=== DATASET ENTRIES ===
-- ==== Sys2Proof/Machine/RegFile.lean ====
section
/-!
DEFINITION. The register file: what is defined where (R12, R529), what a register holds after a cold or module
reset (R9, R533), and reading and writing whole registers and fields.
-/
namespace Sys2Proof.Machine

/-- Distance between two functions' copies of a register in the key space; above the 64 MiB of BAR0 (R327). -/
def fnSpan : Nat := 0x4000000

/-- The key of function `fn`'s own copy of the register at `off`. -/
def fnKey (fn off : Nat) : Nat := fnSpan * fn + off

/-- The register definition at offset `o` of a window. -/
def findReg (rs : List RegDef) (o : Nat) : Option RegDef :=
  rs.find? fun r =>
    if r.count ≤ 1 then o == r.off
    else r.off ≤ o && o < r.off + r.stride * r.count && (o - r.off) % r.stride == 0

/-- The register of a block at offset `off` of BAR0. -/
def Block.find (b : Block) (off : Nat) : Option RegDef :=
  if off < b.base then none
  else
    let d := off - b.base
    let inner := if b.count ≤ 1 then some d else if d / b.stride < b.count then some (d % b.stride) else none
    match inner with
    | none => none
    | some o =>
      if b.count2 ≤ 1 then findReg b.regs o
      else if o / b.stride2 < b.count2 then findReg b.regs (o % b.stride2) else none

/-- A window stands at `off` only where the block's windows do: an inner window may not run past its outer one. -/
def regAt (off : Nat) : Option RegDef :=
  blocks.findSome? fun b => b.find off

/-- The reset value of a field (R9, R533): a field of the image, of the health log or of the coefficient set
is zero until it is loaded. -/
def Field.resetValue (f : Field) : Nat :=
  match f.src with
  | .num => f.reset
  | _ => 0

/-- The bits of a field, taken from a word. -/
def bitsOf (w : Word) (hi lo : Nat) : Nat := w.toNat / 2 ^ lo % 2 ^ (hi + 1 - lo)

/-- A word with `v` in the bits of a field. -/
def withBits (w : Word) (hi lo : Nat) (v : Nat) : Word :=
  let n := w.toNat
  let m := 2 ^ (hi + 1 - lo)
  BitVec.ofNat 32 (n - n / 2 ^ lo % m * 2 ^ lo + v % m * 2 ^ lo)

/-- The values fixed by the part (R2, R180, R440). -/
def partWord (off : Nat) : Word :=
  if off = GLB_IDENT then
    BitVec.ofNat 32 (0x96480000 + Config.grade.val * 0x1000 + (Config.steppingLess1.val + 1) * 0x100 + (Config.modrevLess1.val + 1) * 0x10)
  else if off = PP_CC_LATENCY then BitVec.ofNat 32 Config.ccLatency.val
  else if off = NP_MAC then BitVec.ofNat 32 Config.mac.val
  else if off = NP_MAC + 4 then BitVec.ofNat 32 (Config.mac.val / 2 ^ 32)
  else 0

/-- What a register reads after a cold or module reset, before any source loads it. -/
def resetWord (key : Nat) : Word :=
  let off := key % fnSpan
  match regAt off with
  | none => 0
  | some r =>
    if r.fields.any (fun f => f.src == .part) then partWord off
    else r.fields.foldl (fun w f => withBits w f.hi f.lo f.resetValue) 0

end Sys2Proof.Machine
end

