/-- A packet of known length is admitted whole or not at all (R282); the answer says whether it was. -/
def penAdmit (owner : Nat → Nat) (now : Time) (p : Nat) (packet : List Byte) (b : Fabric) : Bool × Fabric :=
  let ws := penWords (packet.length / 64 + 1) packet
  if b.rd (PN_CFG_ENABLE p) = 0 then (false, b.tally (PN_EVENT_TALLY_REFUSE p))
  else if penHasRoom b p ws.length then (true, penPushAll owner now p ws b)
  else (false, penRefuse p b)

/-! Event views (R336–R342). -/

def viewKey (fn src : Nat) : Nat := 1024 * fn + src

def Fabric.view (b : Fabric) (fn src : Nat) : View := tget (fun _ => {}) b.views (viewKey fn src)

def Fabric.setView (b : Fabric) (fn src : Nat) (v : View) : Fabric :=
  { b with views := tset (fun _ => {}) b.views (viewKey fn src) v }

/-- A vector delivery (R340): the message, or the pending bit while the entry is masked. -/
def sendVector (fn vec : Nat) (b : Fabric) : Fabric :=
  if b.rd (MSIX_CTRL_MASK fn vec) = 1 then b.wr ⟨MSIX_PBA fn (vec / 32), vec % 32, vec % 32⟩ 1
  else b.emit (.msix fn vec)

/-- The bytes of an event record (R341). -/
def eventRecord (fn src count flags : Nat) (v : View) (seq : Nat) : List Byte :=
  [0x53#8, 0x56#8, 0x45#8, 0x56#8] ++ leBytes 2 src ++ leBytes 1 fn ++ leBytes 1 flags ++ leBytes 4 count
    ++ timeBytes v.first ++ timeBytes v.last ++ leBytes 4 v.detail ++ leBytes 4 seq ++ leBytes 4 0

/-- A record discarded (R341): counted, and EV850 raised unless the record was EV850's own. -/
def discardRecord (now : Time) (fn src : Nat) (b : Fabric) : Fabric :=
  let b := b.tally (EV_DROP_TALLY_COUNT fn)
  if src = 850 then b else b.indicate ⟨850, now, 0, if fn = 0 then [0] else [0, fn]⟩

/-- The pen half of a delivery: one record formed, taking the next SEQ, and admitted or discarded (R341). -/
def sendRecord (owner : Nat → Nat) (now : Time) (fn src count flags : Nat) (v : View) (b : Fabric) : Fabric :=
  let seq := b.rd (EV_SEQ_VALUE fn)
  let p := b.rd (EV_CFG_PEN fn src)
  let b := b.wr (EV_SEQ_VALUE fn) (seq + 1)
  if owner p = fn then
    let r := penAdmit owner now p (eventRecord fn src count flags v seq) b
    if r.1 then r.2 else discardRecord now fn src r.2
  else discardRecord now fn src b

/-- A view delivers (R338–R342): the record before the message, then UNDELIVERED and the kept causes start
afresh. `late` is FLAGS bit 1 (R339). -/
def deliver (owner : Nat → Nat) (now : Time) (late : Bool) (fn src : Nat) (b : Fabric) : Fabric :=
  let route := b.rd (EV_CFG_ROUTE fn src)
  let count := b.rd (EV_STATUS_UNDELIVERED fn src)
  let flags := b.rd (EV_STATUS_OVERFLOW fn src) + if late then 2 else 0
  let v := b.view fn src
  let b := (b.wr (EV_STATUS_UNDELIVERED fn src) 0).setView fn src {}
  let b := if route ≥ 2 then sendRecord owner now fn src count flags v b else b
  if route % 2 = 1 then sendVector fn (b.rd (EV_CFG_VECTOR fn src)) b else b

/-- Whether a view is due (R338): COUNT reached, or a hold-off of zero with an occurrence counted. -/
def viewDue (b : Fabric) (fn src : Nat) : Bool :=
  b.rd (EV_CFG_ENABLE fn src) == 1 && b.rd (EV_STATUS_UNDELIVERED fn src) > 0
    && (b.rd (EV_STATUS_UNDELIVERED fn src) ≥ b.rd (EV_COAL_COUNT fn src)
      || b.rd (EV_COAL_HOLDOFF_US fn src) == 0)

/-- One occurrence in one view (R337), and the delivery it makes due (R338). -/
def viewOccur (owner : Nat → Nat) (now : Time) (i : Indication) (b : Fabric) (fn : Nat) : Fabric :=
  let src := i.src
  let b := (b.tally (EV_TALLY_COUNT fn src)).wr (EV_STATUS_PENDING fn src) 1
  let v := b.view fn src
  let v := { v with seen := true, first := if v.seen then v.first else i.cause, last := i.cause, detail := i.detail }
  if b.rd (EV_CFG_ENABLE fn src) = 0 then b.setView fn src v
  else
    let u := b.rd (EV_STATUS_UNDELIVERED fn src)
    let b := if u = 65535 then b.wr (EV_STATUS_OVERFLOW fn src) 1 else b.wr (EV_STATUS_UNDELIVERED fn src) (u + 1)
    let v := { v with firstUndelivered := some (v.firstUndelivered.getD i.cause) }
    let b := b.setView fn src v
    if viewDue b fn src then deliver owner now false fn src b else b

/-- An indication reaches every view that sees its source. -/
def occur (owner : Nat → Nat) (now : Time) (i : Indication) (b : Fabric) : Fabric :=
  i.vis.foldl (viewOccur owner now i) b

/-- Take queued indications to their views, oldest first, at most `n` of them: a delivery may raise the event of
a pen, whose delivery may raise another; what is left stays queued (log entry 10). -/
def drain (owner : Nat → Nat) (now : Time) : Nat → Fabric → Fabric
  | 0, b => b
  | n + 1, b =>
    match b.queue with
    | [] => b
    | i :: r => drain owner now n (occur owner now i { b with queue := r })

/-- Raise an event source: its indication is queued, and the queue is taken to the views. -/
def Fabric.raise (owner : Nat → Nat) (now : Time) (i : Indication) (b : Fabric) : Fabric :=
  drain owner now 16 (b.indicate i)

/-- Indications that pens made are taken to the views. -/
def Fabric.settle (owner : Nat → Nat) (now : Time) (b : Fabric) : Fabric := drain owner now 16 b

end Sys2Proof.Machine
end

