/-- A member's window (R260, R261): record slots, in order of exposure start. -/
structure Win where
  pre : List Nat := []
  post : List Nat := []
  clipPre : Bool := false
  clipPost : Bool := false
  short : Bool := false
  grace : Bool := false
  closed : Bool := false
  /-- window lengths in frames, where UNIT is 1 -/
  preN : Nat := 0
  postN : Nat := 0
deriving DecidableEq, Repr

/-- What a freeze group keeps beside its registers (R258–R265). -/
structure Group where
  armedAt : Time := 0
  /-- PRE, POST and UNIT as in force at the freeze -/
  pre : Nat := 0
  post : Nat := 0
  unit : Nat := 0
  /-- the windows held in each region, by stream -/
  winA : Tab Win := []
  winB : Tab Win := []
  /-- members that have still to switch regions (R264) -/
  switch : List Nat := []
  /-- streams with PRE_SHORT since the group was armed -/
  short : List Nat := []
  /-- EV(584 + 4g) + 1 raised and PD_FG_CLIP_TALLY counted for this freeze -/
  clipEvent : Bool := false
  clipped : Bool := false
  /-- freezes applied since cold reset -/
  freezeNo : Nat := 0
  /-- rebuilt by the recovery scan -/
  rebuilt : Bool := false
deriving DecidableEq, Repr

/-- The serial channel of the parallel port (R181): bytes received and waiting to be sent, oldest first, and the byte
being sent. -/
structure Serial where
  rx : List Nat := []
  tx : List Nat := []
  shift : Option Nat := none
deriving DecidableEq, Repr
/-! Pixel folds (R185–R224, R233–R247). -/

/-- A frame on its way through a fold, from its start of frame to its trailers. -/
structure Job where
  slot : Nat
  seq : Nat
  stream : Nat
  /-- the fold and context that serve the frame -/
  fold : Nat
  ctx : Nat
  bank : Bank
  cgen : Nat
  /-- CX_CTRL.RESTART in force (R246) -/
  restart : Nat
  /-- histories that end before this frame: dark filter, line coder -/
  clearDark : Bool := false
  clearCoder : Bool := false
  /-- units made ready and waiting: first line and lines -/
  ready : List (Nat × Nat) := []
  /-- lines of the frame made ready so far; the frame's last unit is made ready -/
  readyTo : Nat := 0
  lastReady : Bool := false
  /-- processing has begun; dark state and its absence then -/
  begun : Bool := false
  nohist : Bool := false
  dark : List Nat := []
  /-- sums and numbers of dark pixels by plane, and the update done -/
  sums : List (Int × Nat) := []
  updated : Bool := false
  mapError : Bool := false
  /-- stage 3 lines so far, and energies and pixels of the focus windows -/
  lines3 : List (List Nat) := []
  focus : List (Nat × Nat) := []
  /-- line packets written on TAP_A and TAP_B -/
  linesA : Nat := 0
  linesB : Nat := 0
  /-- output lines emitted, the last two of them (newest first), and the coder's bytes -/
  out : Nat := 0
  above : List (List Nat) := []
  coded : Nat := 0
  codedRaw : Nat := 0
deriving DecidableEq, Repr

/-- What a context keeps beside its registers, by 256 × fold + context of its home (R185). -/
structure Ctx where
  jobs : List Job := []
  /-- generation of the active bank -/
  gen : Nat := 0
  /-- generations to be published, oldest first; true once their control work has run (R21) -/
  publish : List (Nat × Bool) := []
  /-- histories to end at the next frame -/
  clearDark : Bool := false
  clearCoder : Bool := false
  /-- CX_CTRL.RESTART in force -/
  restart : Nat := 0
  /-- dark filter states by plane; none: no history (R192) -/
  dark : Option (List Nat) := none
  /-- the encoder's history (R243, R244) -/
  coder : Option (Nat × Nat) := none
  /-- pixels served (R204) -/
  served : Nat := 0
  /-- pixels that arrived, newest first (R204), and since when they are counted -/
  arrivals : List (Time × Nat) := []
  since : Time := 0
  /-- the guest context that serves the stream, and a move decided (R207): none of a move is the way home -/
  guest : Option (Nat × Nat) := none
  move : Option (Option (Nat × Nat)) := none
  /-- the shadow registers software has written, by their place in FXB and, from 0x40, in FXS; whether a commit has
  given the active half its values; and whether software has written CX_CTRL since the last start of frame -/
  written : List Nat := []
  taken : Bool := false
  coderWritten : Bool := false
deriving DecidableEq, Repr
===
* YOUR TASK: Lines holding the word "message" are the answer; copy every one from the records above.

* ANSWER SECTION:
/-- A vector delivery (R340): the message, or the pending bit while the entry is masked. -/
/-- A view delivers (R338–R342): the record before the message, then UNDELIVERED and the kept causes start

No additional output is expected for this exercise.